=== What the exercise asks ===
For each line below with the word "HostOp", write out a copy.

Stored items

-- ==== Sys2Proof/Machine/HostRun.lean ====
section
/-! DEFINITION. The host running its assembly on the machine (30_encoding.md section 6): it issues transactions, keeps
what its reads return, and loops in `wait` while STATUS.DONE reads 0 (R121). The core may take its turn before any of
the host's transactions (R216); which of those turns it takes is plain data (DESIGN CHOICE, log entry 20). -/

namespace Sys2Proof.Machine

/-- The host and the machine it drives. -/
structure HostState where
  /-- the machine behind the port -/
  machine : State
  /-- for each transaction to come, whether the core gets its turn before it; past the list's end it always does, the
  weak fairness of R233. DESIGN CHOICE, log entries 5 and 20. -/
  turns   : List Bool
  /-- what the host's reads returned, the first read first -/
  reads   : List Word
  /-- the host is in a `wait` loop that does not end (R253) -/
  waiting : Bool
deriving DecidableEq, Repr

/-- Go on from a next state; a stop stays a stop. -/
def onNext {σ τ : Type} (o : Host.Outcome σ Fault Refusal) (f : σ → Host.Outcome τ Fault Refusal) :
    Host.Outcome τ Fault Refusal :=
  match o with
  | .next s => f s
  | .fault r => .fault r
  | .refused r => .refused r

/-- What a transaction returns to the host's program: the rdata of a READ, which is 0 where it is answered ERR (R81). -/
def readResult (t : Transaction) (a : Option Answer) : List Word :=
  match t.kind, a with
  | .read, some (.read w) => [w]
  | .read, some .err => [0]
  | .read, some .written => []
  | .read, none => []
  | .write, _ => []

/-- The moves that one transaction of the host makes: the core's turn, where the schedule gives it, and the transaction. -/
def HostState.movesFor (h : HostState) (t : Transaction) : List Input :=
  if h.turns.headD true then [.core, .transact t] else [.transact t]

/-- The host issues one transaction (R120), before any other move still to come. -/
def HostState.issue (h : HostState) (t : Transaction) : Host.Outcome HostState Fault Refusal :=
  let moves := h.movesFor t
  onNext (Host.Core.run Sys2Proof.core moves.length { h.machine with inputs := moves ++ h.machine.inputs }) fun s =>
    .next { h with machine := s, turns := h.turns.tail, reads := h.reads ++ readResult t s.answer }

/-- The host issues a list of transactions, in order. -/
def HostState.issueAll : List Transaction → HostState → Host.Outcome HostState Fault Refusal
  | [], h => .next h
  | t :: rest, h => onNext (h.issue t) (HostState.issueAll rest)

/-- Bit 1 of the word just read is 1: STATUS.DONE, after a poll (R51, R121). -/
def HostState.sawDone (h : HostState) : Bool :=
  match h.machine.answer with
  | some (.read w) => w.getLsbD 1
  | some .written => false
  | some .err => false
  | none => false

/-- The loop of `wait`: `lw STATUS`, repeated while bit 1 of the result is 0 (R121), along the turns to come. At the
end of the list the core has had its turn, so a 0 there is a 0 for good, and the loop does not end (R253). -/
def waitLoop : List Bool → HostState → Host.Outcome HostState Fault Refusal
  | [], h => onNext (HostState.issueAll HostOp.wait.expand h) fun h' =>
      .next (if h'.sawDone then h' else { h' with waiting := true })
  | _ :: rest, h => onNext (HostState.issueAll HostOp.wait.expand h) fun h' =>
      if h'.sawDone then .next h' else waitLoop rest h'

/-- The host runs one instruction or pseudo-instruction: its expansion, and for `wait` the loop around it (R120, R121).
A host that waits for ever runs nothing more. -/
def HostOp.run (op : HostOp) (h : HostState) : Host.Outcome HostState Fault Refusal :=
  if h.waiting then .next h
  else if op = .wait then waitLoop h.turns h
  else HostState.issueAll op.expand h

/-- The host runs a program, in order. -/
def runProgram : List HostOp → HostState → Host.Outcome HostState Fault Refusal
  | [], h => .next h
  | op :: rest, h => onNext (op.run h) (runProgram rest)

end Sys2Proof.Machine
end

=== Response below ===
  | [], h => onNext (HostState.issueAll HostOp.wait.expand h) fun h' =>
  | _ :: rest, h => onNext (HostState.issueAll HostOp.wait.expand h) fun h' =>
def HostOp.run (op : HostOp) (h : HostState) : Host.Outcome HostState Fault Refusal :=
def runProgram : List HostOp → HostState → Host.Outcome HostState Fault Refusal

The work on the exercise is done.